● Assignment: In the records below, find the line with "-- ==== Sys2Proof/WellFormed.lean" and the line with "(30_encoding R101). -/". Print both exactly, along with every line between them, and no other line.

** Opening Dataset block **

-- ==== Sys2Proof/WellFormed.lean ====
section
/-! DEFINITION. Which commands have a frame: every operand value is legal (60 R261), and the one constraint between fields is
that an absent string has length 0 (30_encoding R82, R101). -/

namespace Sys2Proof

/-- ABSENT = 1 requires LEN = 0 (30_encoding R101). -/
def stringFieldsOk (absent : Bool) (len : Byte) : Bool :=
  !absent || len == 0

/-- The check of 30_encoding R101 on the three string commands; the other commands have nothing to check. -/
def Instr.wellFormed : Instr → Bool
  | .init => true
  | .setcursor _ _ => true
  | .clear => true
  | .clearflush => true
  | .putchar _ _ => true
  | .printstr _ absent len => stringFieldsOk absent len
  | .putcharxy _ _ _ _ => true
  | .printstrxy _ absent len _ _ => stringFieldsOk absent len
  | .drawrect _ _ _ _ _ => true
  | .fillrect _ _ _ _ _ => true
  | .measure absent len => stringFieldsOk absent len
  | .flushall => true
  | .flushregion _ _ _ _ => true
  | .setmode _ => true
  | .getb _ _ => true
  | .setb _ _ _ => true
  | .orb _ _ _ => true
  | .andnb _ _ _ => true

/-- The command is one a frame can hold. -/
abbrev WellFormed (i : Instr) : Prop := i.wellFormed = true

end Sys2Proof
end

** Closing Dataset block **
** Opening Dataset block **

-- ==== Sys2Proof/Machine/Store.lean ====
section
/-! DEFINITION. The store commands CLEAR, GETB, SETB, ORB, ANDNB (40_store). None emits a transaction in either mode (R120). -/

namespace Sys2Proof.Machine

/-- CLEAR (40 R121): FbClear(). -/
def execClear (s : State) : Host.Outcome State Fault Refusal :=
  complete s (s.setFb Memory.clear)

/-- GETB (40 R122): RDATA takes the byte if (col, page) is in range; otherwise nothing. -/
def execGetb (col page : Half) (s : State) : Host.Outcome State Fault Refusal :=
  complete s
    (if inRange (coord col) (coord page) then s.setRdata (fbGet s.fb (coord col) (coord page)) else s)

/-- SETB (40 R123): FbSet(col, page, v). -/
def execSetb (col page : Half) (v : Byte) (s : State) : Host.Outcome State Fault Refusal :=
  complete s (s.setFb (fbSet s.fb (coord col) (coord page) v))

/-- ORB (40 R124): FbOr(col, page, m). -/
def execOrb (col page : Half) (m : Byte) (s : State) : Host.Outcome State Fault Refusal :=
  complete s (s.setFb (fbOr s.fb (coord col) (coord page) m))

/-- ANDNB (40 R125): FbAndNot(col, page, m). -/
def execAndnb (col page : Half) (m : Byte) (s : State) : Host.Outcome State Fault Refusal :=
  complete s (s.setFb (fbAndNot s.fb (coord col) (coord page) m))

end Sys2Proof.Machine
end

** Closing Dataset block **
** Opening Dataset block **

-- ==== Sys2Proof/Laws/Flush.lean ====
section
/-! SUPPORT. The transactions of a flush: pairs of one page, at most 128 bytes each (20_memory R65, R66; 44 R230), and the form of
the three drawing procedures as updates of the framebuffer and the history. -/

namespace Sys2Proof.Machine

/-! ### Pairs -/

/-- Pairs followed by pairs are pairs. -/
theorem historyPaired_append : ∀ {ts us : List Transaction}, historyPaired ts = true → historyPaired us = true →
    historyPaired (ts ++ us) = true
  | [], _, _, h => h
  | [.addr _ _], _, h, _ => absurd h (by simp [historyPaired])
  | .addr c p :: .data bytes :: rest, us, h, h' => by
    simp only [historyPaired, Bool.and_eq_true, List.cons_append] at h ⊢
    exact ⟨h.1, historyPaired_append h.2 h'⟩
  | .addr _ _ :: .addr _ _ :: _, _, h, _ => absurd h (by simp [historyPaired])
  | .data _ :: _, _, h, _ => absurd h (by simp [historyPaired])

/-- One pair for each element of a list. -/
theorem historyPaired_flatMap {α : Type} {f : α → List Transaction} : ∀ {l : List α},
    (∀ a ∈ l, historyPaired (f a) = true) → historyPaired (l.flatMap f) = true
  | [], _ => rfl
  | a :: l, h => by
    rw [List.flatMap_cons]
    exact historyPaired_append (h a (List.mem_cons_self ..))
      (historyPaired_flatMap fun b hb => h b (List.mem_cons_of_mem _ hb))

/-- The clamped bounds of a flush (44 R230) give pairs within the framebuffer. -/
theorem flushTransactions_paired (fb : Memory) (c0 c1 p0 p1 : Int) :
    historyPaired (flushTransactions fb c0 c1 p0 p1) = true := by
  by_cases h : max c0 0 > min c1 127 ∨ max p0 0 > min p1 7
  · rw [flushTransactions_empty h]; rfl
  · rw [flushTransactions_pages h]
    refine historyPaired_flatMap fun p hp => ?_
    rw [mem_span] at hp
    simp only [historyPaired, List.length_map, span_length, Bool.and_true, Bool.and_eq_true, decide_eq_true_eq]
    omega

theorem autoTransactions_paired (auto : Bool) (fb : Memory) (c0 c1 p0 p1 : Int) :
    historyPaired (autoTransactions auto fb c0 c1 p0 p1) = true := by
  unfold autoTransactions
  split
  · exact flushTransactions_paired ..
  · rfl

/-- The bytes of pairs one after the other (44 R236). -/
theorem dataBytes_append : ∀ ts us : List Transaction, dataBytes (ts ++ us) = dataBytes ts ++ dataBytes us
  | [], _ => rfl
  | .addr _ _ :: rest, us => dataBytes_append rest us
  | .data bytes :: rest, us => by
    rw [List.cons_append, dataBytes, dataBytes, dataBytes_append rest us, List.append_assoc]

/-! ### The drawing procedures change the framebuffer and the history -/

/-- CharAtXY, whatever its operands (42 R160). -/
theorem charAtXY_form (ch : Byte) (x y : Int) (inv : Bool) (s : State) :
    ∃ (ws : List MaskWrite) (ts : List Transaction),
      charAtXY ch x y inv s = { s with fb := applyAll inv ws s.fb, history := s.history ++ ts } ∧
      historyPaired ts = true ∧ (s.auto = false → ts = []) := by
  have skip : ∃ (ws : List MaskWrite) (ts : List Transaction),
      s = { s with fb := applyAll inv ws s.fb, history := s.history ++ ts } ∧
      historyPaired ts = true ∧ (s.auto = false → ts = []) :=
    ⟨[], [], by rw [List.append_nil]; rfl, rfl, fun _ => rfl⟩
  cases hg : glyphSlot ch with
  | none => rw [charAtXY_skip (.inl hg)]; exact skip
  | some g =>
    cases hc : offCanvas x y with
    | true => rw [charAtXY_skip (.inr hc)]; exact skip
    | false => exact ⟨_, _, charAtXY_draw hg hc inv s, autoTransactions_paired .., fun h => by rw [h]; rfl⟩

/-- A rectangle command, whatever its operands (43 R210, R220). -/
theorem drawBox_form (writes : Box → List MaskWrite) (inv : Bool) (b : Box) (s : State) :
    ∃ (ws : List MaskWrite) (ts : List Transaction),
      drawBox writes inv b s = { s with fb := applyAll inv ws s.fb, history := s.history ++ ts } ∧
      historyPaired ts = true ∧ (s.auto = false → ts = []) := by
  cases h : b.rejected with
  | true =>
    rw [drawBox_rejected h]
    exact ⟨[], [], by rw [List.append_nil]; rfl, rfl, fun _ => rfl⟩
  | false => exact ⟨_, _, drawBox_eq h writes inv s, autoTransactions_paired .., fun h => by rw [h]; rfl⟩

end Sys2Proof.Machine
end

** Closing Dataset block **

● Response for this exercise:
-- ==== Sys2Proof/WellFormed.lean ====
section
/-! DEFINITION. Which commands have a frame: every operand value is legal (60 R261), and the one constraint between fields is
that an absent string has length 0 (30_encoding R82, R101). -/

namespace Sys2Proof

/-- ABSENT = 1 requires LEN = 0 (30_encoding R101). -/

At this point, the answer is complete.